* _Material supplied_
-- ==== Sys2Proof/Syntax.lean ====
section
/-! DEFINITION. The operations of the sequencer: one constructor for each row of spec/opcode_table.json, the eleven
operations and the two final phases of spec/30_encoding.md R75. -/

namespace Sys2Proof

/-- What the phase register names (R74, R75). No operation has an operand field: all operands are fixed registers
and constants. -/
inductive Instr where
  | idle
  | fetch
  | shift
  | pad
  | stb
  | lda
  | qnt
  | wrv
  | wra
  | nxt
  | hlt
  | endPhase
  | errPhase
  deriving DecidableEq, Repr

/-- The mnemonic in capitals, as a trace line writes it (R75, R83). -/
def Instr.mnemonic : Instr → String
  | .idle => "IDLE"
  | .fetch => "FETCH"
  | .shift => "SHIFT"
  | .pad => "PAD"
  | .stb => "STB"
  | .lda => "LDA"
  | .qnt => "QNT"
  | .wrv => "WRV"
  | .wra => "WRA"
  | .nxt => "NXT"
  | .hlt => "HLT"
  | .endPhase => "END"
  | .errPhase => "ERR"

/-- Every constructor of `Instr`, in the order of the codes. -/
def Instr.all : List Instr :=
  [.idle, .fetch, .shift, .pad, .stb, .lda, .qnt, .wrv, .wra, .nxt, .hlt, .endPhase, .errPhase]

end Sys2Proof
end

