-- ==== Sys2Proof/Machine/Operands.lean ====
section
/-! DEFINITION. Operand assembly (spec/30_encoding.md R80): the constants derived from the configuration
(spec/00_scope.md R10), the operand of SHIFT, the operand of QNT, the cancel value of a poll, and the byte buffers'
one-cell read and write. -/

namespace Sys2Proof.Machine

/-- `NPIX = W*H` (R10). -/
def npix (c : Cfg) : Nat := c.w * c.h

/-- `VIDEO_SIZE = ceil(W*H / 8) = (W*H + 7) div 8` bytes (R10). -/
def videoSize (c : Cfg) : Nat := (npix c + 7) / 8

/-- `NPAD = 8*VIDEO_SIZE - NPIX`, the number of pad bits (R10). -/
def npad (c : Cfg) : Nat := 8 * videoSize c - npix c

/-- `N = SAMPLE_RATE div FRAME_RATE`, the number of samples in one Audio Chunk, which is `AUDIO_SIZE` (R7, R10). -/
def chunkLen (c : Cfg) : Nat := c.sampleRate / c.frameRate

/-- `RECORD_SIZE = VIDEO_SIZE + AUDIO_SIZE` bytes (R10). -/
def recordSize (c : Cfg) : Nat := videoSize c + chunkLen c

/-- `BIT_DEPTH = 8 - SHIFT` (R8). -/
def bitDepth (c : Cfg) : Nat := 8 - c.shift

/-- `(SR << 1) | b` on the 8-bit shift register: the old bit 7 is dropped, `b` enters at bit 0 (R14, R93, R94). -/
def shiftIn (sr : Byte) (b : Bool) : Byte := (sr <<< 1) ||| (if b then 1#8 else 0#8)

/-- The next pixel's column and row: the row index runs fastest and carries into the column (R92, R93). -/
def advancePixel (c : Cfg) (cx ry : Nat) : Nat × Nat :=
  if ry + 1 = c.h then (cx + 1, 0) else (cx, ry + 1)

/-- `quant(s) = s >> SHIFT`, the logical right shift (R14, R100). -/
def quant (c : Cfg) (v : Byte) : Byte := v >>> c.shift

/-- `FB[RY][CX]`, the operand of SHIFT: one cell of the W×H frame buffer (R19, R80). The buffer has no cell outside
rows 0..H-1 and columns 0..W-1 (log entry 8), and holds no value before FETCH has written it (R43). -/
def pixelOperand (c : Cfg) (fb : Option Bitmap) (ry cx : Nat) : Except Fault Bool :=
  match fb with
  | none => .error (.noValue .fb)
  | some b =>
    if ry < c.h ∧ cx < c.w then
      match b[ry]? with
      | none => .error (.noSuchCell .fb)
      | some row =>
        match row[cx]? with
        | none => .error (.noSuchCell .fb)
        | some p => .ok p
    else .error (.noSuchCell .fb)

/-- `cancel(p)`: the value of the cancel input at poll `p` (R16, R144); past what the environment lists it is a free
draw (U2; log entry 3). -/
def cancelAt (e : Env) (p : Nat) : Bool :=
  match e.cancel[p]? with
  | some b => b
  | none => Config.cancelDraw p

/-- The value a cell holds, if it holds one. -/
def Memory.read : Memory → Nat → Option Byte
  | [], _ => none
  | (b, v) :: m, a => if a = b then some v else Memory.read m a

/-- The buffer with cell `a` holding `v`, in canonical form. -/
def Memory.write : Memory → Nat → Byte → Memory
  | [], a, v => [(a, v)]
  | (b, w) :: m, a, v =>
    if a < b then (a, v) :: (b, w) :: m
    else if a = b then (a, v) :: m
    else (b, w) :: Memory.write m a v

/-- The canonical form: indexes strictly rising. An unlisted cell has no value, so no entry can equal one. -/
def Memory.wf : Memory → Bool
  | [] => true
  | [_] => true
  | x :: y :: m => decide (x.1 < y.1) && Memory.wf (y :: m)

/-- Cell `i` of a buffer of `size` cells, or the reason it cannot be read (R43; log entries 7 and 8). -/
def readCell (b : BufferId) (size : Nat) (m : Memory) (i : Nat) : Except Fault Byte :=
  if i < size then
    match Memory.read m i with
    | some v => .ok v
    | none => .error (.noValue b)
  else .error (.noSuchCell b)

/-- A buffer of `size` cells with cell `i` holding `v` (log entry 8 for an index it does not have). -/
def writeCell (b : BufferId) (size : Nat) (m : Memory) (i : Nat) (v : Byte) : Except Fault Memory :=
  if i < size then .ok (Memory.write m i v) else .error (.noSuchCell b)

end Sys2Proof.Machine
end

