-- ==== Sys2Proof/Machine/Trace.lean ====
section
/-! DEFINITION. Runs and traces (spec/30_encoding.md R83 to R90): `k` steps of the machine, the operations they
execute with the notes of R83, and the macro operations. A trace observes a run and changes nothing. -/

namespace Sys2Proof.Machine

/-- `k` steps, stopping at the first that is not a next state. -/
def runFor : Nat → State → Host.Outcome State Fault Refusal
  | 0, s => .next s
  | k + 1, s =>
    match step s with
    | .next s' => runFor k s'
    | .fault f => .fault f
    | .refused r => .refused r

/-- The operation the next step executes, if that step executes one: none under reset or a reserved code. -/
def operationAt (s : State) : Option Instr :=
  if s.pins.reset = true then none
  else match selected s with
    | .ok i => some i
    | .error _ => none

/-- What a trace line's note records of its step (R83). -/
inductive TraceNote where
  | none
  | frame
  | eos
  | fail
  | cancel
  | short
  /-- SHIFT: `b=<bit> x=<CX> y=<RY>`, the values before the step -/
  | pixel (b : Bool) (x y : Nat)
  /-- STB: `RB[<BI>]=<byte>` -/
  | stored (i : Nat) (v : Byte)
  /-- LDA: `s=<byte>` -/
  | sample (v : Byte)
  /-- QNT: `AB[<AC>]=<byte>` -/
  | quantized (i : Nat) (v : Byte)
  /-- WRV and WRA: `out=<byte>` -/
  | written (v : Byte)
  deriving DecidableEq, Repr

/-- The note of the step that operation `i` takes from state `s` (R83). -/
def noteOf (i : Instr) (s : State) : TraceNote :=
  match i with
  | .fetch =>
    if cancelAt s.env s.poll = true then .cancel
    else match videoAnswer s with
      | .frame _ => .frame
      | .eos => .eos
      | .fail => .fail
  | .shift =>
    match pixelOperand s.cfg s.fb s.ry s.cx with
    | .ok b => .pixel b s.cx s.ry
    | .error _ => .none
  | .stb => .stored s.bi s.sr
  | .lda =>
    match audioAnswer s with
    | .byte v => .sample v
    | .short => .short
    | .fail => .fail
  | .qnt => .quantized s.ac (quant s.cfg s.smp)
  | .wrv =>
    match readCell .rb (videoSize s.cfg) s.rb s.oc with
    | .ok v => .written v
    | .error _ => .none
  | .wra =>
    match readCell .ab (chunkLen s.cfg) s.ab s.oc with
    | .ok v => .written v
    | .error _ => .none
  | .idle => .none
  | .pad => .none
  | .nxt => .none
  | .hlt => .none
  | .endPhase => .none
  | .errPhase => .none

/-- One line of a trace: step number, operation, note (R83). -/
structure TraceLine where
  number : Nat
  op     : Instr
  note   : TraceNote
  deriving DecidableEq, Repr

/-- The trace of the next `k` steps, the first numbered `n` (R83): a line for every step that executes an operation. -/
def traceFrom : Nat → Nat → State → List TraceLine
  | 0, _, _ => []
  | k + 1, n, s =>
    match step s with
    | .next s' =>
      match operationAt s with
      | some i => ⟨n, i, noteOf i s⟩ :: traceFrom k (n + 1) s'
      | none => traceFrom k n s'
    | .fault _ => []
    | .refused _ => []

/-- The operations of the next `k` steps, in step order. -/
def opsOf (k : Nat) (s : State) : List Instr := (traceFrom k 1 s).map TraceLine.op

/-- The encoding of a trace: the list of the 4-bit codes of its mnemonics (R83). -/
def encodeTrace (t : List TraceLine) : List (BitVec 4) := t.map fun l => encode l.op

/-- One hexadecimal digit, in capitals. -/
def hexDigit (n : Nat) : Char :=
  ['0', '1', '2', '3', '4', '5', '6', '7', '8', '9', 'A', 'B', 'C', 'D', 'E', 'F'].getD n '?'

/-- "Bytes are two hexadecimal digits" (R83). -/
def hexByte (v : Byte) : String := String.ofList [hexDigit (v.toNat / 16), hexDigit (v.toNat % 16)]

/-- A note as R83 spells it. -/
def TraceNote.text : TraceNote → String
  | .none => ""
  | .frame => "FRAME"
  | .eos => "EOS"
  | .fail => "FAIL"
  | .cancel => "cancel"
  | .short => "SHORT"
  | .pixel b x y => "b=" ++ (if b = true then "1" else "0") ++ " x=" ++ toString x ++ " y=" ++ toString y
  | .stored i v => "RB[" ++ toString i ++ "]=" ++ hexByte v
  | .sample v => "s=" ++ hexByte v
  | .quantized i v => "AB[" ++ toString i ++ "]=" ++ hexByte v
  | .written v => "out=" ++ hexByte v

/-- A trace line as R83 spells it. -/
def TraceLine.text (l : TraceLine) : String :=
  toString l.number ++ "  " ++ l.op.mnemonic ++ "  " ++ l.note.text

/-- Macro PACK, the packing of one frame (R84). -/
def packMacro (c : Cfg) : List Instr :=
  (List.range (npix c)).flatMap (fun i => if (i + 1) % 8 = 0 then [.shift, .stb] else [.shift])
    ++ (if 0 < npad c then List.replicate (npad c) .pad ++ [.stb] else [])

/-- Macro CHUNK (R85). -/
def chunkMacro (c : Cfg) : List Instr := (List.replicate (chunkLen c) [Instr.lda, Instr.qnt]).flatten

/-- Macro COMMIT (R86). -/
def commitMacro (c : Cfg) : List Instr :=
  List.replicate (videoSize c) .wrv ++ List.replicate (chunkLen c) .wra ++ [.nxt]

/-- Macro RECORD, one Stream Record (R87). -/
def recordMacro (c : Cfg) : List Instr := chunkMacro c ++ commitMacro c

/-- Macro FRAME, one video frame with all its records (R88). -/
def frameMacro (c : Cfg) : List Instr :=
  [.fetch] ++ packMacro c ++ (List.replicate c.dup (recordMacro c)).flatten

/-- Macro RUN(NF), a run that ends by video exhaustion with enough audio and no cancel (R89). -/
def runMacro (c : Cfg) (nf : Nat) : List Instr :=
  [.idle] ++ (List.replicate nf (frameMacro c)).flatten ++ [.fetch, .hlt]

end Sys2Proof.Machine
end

* _The problem_
All lines in the data that contain the word "replicate" should be copied.

* _Response below_
    ++ (if 0 < npad c then List.replicate (npad c) .pad ++ [.stb] else [])
def chunkMacro (c : Cfg) : List Instr := (List.replicate (chunkLen c) [Instr.lda, Instr.qnt]).flatten
  List.replicate (videoSize c) .wrv ++ List.replicate (chunkLen c) .wra ++ [.nxt]
  [.fetch] ++ packMacro c ++ (List.replicate c.dup (recordMacro c)).flatten
  [.idle] ++ (List.replicate nf (frameMacro c)).flatten ++ [.fetch, .hlt]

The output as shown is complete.